**Task objective:**
Only some lines are wanted. Transcribe, exactly, the lines below from the line with "exec (.passOnlyEntry .report) s = .next" up to and including the line with "exec (.passOnlyEntry .mixer) s = .next".

(Stored items)
/-- The mixer takes a gain value (R74): the target gain of its index becomes the value, and no other. -/
def Obligations.GainValueBecomesTheTarget : Prop :=
  ∀ (k : Fin 256) (g : BitVec 16) (rest : List (Fin 256 × BitVec 16)) (s : State),
    s.mixer.gains = (k, g) :: rest → s.mixer.stopped = false →
    ∃ t, exec .gainFieldWrite s = .next t ∧
      t = { s with mixer := { s.mixer with gains := rest, targets := t.mixer.targets } } ∧
      t.mixer.targets[k] = g ∧ ∀ j : Fin 256, j ≠ k → t.mixer.targets[j] = s.mixer.targets[j]

/-- A block takes the entry into PASS-ONLY mode (R18, R27, R37, R62, R85, R127, R149, R175, R196): it stops,
its waiting requests are withdrawn, with the lockout count 0 when no internal request is eligible any more (R17),
and it keeps everything else. A line's output becomes the hold signal, or stays no signal with rate class OFF, where the
bits taken and not sent are dropped and the pair rests at zero level (R181); bits and symbols kept for a retransmission
or a loop that the output no longer has go too. In NORMAL mode there is no entry to take (the model's choice, log 4). -/
def Obligations.EveryBlockTakesThePassOnlyEntry : Prop :=
  ∀ s : State,
    (s.isNormal = true → ∀ b, exec (.passOnlyEntry b) s = .next s) ∧
    (s.isNormal = false →
      let none' : RequestQueue := { waiting := none, later := [] }
      let settled (t : State) : State :=
        if (List.finRange 8).any t.eligible then t else { t with path := { t.path with lockout := 0 } }
      exec (.passOnlyEntry .path) s = .next { s with path := { s.path with
        stopped := true, lockout := 0, queues := Vector.replicate 8 none' } } ∧
      exec (.passOnlyEntry .command) s = .next
        (settled (({ s with command := { s.command with stopped := true } }).setQueue commandQueue none')) ∧
      exec (.passOnlyEntry .report) s = .next
        (settled (({ s with report := { s.report with stopped := true } }).setQueue reportQueue none')) ∧
      exec (.passOnlyEntry .timing) s = .next { s with timing := { s.timing with stopped := true } } ∧
      exec (.passOnlyEntry .mixer) s = .next
        (settled (({ s with mixer := { s.mixer with stopped := true } }).setQueue mixerQueue none')) ∧
      exec (.passOnlyEntry .label) s = .next
        (settled (({ s with label := { s.label with stopped := true } }).setQueue labelQueue none')) ∧
      exec (.passOnlyEntry .governor) s = .next { s with governor := { s.governor with stopped := true } } ∧
      ∀ l : LineId, ∃ t, exec (.passOnlyEntry (.line l)) s = .next t ∧ ChangesOnly [.path, .lines] s t ∧
        OtherLinesSame l s t ∧ t.path = (settled (s.setQueue (lineQueue l) none')).path ∧
        (let x := s.line l
          let silent := x.applied.rate = .off;
          t.line l = { x with
            stopped := true
            coder := if silent then { x.coder with pending := 0, out := [] } else x.coder
            level := if silent then .space else x.level
            retransmit := []
            looped := if x.applied.loopback = .localLoop then x.looped else [] }) ∧
        (t.line l).output = (if (s.line l).applied.rate = .off then .noSignal else .hold))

**Answer to the problem:**
      exec (.passOnlyEntry .report) s = .next
        (settled (({ s with report := { s.report with stopped := true } }).setQueue reportQueue none')) ∧
      exec (.passOnlyEntry .timing) s = .next { s with timing := { s.timing with stopped := true } } ∧
      exec (.passOnlyEntry .mixer) s = .next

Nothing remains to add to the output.